Wednesday 26 November 2014

Tube and Pipe 2

Continuing on tube and pipe tutorial from last week we are going to discuss the styles, and parameters that I like to have before doing any routes.
So you’ve started the tube and pipe assembly, maybe you gave it a name to detail it on a separate drawing, maybe not, because you are detailing it on the main assembly drawing. You have constrained the tube and pipe assembly flush on the origin of your main assembly and hopefully you have constrained the runs as well, just to make sure they can’t be dragged by mistake.
Once inside the route I like to project (include) the run planes and set them to auto-resize just in case I need some references for constraining my route. You want to use as little as possible any references that might change, making you re-dimension, re-constrain your route. If I can’t fully constrain my route by itself I sometimes use the included planes of the runs to lock it in place trying to keep it local. Sometimes no matter how many constrains you add, the route will not change colour, will not become fully constrained. If you drag the sketch from various nodes and it's not moving then leave it, it might never get fully constrained.

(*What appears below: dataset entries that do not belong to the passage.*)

-- DecodeEncodeRoundTrip.
theorem witness_encodable : ∀ i ∈ samples, i.encodable hw = true := by decide
-- The `w ≠ h` of every statement of an encoding, at the same operands.
theorem witness_word_is_not_halt : ∀ i ∈ samples, i = .halt ∨ encode hw i ≠ hw := by decide
-- ZeroRegisterIsHardwired.
theorem witness_registers : (31 : RegIdx) ≠ 0 ∧ (1 : RegIdx) ≠ 31 := by decide
-- AluClassPassage, the clause of rd = 0 and its latch too.
theorem witness_alu_class :
    (Instr.addi 0 1 5#32).kind.isAlu = true ∧ ((Instr.addi 0 1 5#32).record 0x00508013#32).rd = 0 ∧
    (Instr.and 31 1 2).kind.isAlu = true ∧
    ({ Latch.empty with inst := (Instr.addi 0 1 5#32).record 0x00508013#32 }).inst =
      (Instr.addi 0 1 5#32).record 0x00508013#32 := by decide
-- JalInEveryStage, its management clause.
theorem witness_jal_signal : ∃ t : State, t.wires.idJump = some (State.reset.pipe.curId.pc + 12#32) :=
  ⟨{ State.reset with wires.idJump := some 12#32 }, by decide⟩
-- ExactBranchConditions, SignedBranchConditions, BranchPassage: pending, and not pending.
theorem witness_branch : (exState .trueSigned 1#32 2#32).pred.pValid = true ∧
    State.reset.pred.pValid = false ∧ (Instr.bgeu 1 2 8).kind.isBranch = true := by decide
-- LoadsInEveryStage, StoresInEveryStage, AccessBeyondCapacity: the last address within capacity and the
-- first beyond, for each width; the hypotheses on either side exclude each other.
theorem witness_access : ∀ n ∈ [1, 2, 4],
    let s := memState (BitVec.ofNat 32 (0x10000 - n)) 0#32 bytes51
    let t := memState (BitVec.ofNat 32 (0x10001 - n)) 0#32 bytes51
    s.pipe.curMem.out.toNat + n ≤ s.cfg.memCapacity ∧ Memory.wf s.mem = true ∧
    t.cfg.memCapacity < t.pipe.curMem.out.toNat + n := by decide
-- LoadReturnsWhatStorePut: each store at the last address that fits; the state after it meets the
-- load's hypotheses.
theorem witness_store_then_load :
    ∀ p ∈ [(Instr.sb 1 2 0, 1), (.sh 1 2 0, 2), (.sw 1 2 0, 4)],
      let s := memState (BitVec.ofNat 32 (0x10000 - p.2)) 0x12345678#32 bytes51
      Memory.wf s.mem = true ∧ s.pipe.curMem.out.toNat + p.2 ≤ s.cfg.memCapacity ∧
      (got (exec p.1 (s.inPhase .mem))).map (fun t => (t.cfg, t.pipe.curMem.out)) =
        some (s.cfg, s.pipe.curMem.out) := by decide
-- HaltInEveryStage.
theorem witness_halt_signals :
    ({ State.reset with wires.wbHalt := some none }).wires.wbHalt = some none ∧
    (let s := { State.reset with wires.exHalt := true }
     s.wires.wbHalt = none ∧ s.wires.exHalt = true ∧ s.wires.memReq = false) := by decide
-- IllegalInEveryStage.
theorem witness_illegal_word :
    (∀ r ∈ opcodeTable, 0#32 &&& r.mask ≠ r.pattern) ∧ 0#32 ≠ hw := by decide
-- BubbleDoesNothing: every stage runs after reset on empty latches, and a tagged latch.
theorem witness_bubble :
    (∀ p ∈ Stage.all, State.reset.runs p = true) ∧ State.reset.pipe.curId.valid = false ∧
    State.reset.pipe.curEx.inst = Decoded.nop ∧ State.reset.pipe.curEx.fault = none ∧
    State.reset.pipe.curMem.inst = Decoded.nop ∧ State.reset.pipe.curWb.inst = Decoded.nop ∧
    (let l : Latch := { Latch.empty with valid := true, fault := some (.misalignedFetch 6#32) }
     let s := { State.reset with pipe.curId := l, pipe.curEx := l }
     s.pipe.curId.fault ≠ none ∧ s.runs .ex = true ∧
      s.pipe.curEx.fault = some (.misalignedFetch 6#32)) := by decide
-- PredictorProtocol: both values of the marker.
theorem witness_predictor :
    State.reset.pred.pValid = false ∧
    (let p := (exState .trueSigned 0#32 0#32).pred
     p.pValid = true ∧ tableWf 0#2 p.bht = true ∧ tableWf 0 p.pht = true) := by decide
-- PublishedValueIsVisibleNextCycle: a register other than 0, the other slot holding another register.
theorem witness_forwarding : (5 : RegIdx) ≠ 0 ∧
    ((FwTable.cleared.publishEx 5 1#32).advance false false).visMem.reg ≠ 5 ∧
    ((FwTable.cleared.publishMem 5 1#32).advance false false).visEx.reg ≠ 5 ∧
    (let t := (FwTable.cleared.publishEx 5 1#32).advance false false
     t.pendEx.reg = 0 ∧ t.pendMem.reg = 0 ∧ t.visEx.reg = 5) ∧
    State.reset.wires.memStop = none ∧ State.reset.wires.exStop = none := by decide
-- R274, R311: busy memory keeps the slots; R273 with EX stalled and idle memory clears pending only.
theorem test_forward_step :
    let t : FwTable := ⟨⟨7, 1#32⟩, ⟨5, 2#32⟩, ⟨6, 3#32⟩, ⟨0, 0#32⟩⟩
    (forwardStep { State.reset with fw := t, clock.memBusy := 1 }).fw = t ∧
    (forwardStep { State.reset with fw := t, clock.stall.ex := 1 }).fw =
      ⟨⟨7, 1#32⟩, ⟨0, 0#32⟩, ⟨0, 0#32⟩, ⟨0, 0#32⟩⟩ := by decide
/-- x5 = 9 in the register file, and a 7 for x5 in the visible EX slot. -/
def operandState (p : HazardPolicy) : State :=
  { State.reset.writeReg 5 9#32 with
    cfg.hazardPolicy := p
    fw := ⟨⟨5, 7#32⟩, ⟨0, 0#32⟩, ⟨0, 0#32⟩, ⟨0, 0#32⟩⟩ }

-- R302, R276, and PublishedValueIsVisibleNextCycle's operand clauses: found, not found, and STALL.
theorem test_operand :
    (operandState .forward).fw.lookup .exFirst 5 = some 7#32 ∧
    (operandState .forward).fw.lookup .exFirst 6 = none ∧
    (operandState .forward).operand 5 = 7#32 ∧ (operandState .forward).operand 6 = 0#32 ∧
    (operandState .stall).operand 5 = 9#32 := by decide +kernel
-- HazardMatching: a store and a branch as producers, a LUI as consumer.
theorem witness_hazard :
    (Instr.sw 1 2 0).kind.isStore = true ∧ (Instr.beq 1 2 0).kind.isBranch = true ∧
    (Instr.lui 1 0).kind ∈ [Kind.LUI, .AUIPC, .JAL, .HALT, .ILLEGAL] ∧
    ({ Latch.empty with inst := (Instr.sw 1 2 0).record 0#32 }).inst =
      (Instr.sw 1 2 0).record 0#32 ∧
    hazardMatch ((Instr.add 3 1 2).record 0#32)
      { Latch.empty with inst := (Instr.addi 2 0 0).record 0#32 } = true := by decide
-- FetchBodyEffect: halting, misaligned, a word, beyond capacity (the first such pc).
theorem witness_fetch :
    ({ State.reset with run.halting := true }).runs .ifetch = false ∧
    (let s := { State.reset with pc := 2#32 }
     s.runs .ifetch = true ∧ s.pc.toNat % 4 ≠ 0) ∧
    (let s := { State.reset with pc := 0xFFFC#32 }
     s.runs .ifetch = true ∧ s.pc.toNat % 4 = 0 ∧ (fetchWord s).2 = .ok 0#32) ∧
    (let s := { State.reset with pc := 0x10000#32 }
     s.runs .ifetch = true ∧ s.pc.toNat % 4 = 0 ∧
      (fetchWord s).2 = .error (.outOfBounds 0x10000#32)) := by decide

/-- A held block of the default four words from pc 8, the last absent, with the byte `a` stored to
and the cursor given; the byte 19 is stored to in this cycle. -/
def winState (cursor a : Nat) : State :=
  { State.reset with
    win := ⟨true, 8#32, [some 5#32, some 6#32, some 7#32, none], cursor, [a]⟩
    wires.stored := [19] }

-- WindowFetchAndStaleness: not valid, used up, held at the first and the last word: stale at the
-- last byte, as loaded with the byte after it stored to, absent.
theorem witness_window :
    State.reset.cfg.windowWords ≠ 0 ∧ State.reset.win.valid = false ∧
    (winState 4 0).win.cursor = (winState 4 0).cfg.windowWords ∧
    (∀ k ∈ [0, 3], (winState k 0).win.valid = true ∧
      (winState k 0).win.cursor < (winState k 0).cfg.windowWords) ∧
    (winState 0 11).win.words[(winState 0 11).win.cursor]? = some (some 5#32) ∧
    (8 ≤ 11 ∧ 11 < 8 + 4 ∧ 11 ∈ (winState 0 11).win.dirty) ∧
    (∀ x ∈ (winState 0 12).win.dirty, ¬(8 ≤ x ∧ x < 8 + 4)) ∧
    (winState 3 0).win.words[(winState 3 0).win.cursor]? = some none := by decide
-- R71: a block loaded at the last word within capacity, and stale, fresh and absent words of a held one.
theorem test_fetch_word :
    (fetchWord { State.reset with pc := 0xFFFC#32 }).1.words = [some 0#32, none, none, none] ∧
    (fetchWord (winState 0 11)).2 = .error (.staleFetch 8#32) ∧
    (fetchWord (winState 0 12)).2 = .ok 5#32 ∧ (fetchWord (winState 0 12)).1.cursor = 1 ∧
    (fetchWord (winState 3 0)).2 = .error (.outOfBounds 20#32) ∧
    (joinStored (winState 0 11)).win.dirty = [11, 19] := by decide

/-- A state in which EX has resolved its branch as `taken`, against a pending prediction `pred`. -/
def resolved (taken pred : Bool) : State :=
  { State.reset with
    pred.pValid := true
    pred.pPred := pred
    wires.exBranch := some (taken, 0x108#32) }

-- BranchResolution: none resolved, predicted wrong and right, and the management step that ends there.
theorem witness_resolution :
    (∀ taken pred : Bool, (resolved taken pred).wires.exBranch = some (taken, 0x108#32) ∧
      (update State.reset.cfg taken (resolved taken pred).pred).isSome = true ∧
      (resolved taken pred).pred.pPred = pred) ∧
    (resolve (branchSignal (resolved true false))).2 = true ∧
    State.reset.wires.exBranch = none := by decide
-- JumpRedirect: no branch resolved, and a flush.
theorem witness_jump_redirect :
    (let s := { State.reset with wires.idJump := some 8#32 }
     resolve (branchSignal s) = (s, false) ∧ s.wires.idJump = some 8#32) ∧
    (let r := resolve (branchSignal { resolved true false with wires.idJump := some 8#32 })
     r.2 = true ∧ r.1.wires.idJump = some 8#32) := by decide
-- BranchPassage, its management clauses: a branch signal and none; no jump, no flush, and a branch in
-- flight with and without a prediction pending.
theorem witness_branch_signal :
    (let s := { State.reset with wires.idBranch := some 8#32 }
     s.wires.idBranch = some 8#32 ∧ (resolve (branchSignal s)).2 = false ∧
      (let t := (resolve (branchSignal s)).1
       t.wires.idJump = none ∧ t.ctl.branchInFlight = true ∧ t.pred.pValid = false)) ∧
    State.reset.wires.idBranch = none ∧ State.reset.ctl.branchInFlight = false ∧
    (resolved true false).pred.pValid = true ∧ (resolved true false).wires.idJump = none := by decide
-- R327, R326: a second branch is noted as delayed; a taken prediction redirects to the target.
theorem test_branch_signal :
    let s : State := { State.reset with
      cfg.predictor := .alwaysTaken
      ctl.branchInFlight := true
      wires.idBranch := some 0x20#32 }
    (branchSignal s).ctl = ⟨true, true, 0x20#32⟩ ∧
    (redirectFetch (branchSignal s)).pc = 0x20#32 ∧
    (redirectFetch (branchSignal s)).pred.pValid = true := by decide
-- ClockRequests, its memory-stall clauses, and R323's numbers.
theorem witness_memory_request :
    State.reset.wires.memReq = false ∧ State.reset.wires.wbHalt = none ∧
    (let s := { State.reset with wires.memReq := true }
     s.wires.memReq = true ∧ s.wires.wbHalt = none ∧
      (memorySignal s).clock = ⟨⟨2, 2, 2, 2, 0⟩, ⟨0, 0, 0, 0, 0⟩, 2⟩) := by decide
-- StageOrderDoesNotMatter.
theorem witness_order : ([.wb, .id, .mem, .ifetch, .ex] : List Stage).Perm Stage.all := by decide

/-- The latch a word leaves in flight, decoded, with the operands and result given. -/
def inFlight (w a b out : Word) : Latch :=
  { inst := (decodeWord hw w).record w, word := w, out := out, pc := 0x40#32, a := a, b := b,
    valid := true, fault := none }

/-- A running machine with a word waiting for ID, EX, MEM and WB in turn, and a prediction pending
for a branch that waits for EX. -/
def running (idw exw memw wbw : Word) : State :=
  let branch := (decodeWord hw exw).kind.isBranch
  { State.reset with
    mem := [(1, 5#8), (0x100, 7#8)]
    pipe.ifId := { Latch.empty with word := idw, pc := 0x44#32, valid := true }
    pipe.idEx := inFlight exw 0xFFFC#32 3#32 0#32
    pipe.exMem := inFlight memw 0#32 9#32 0x100#32
    pipe.memWb := inFlight wbw 0#32 0#32 77#32
    pred.pValid := branch
    ctl.branchInFlight := branch }

/-- The state after one step. -/
def after (s : State) : State := (got (step s)).getD s

/-- A running machine steps to `after`. -/
theorem step_after (s : State) (h : s.run.done = false) : step s = .next (after s) := by
  obtain ⟨t, ht⟩ : ∃ t, cycle s = .next t := by
    obtain ⟨w, hw⟩ := writeBackBody_answers (propagate (beginCycle s))
    obtain ⟨m, hm⟩ := memoryBody_answers (propagate (beginCycle s))
    obtain ⟨e, he⟩ := executeBody_answers (propagate (beginCycle s))
    obtain ⟨d, hd⟩ := decodeBody_answers { propagate (beginCycle s) with regs := w.regs }
    refine ⟨finishCycle (commit ⟨fetchBody (propagate (beginCycle s)), d, e, m, w⟩
      (propagate (beginCycle s))), ?_⟩
    simp only [cycle, stageBodies, hw, hm, he, hd, andThen_of_next]
  have hs : step s = .next t := (step_running h).trans ht
  simp only [after, hs, got, Option.getD_some]

/-- BEQ waits for EX, SW for MEM, ADDI x1 for WB. -/
def busyState : State := running 0x00108133#32 0x00000463#32 0x0020A023#32 0x00100093#32
/-- LW beyond capacity waits for MEM, ADDI x1 for WB. -/
def faultState : State :=
  { running 0x13#32 0x13#32 0x00012183#32 0x00100093#32 with
    pipe.exMem := inFlight 0x00012183#32 0#32 0#32 0xFFFD#32 }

Now you need to look into the styles of pipe and fittings you want to use for your route. I don’t have any styles in the default template “piping runs.iam” located in the design data folder. This way I don’t need to worry about migrating my template when a new version of Inventor ships in. I had a lot of tube and pipe assemblies crash on me so this will ensure the template stays correct. I do however have preset styles that I import for each new type of pipes and runs. I have a style for ABS, PP, SS, PVDF, PVDF-HP, and so on. Each xml export has all the sizes available for that style, so I don’t have to import 1” and 2” ABS, all the possible sizes for ABS are imported all at once.

 I need to specify that the pipe length and increment in each of my styles have a really small value like 0.001 so that I can have consecutive fittings at different angles one after the other. This helps with fittings that have an exact engagement like “to point / plane”. The engagement percent takes into account the pipe length increment. The bigger the value, the more you will end up with gaps to compensate between pipe length (min+increments) and distance between nodes (fittings) which might not be divisible by the pipe lengths and its increments.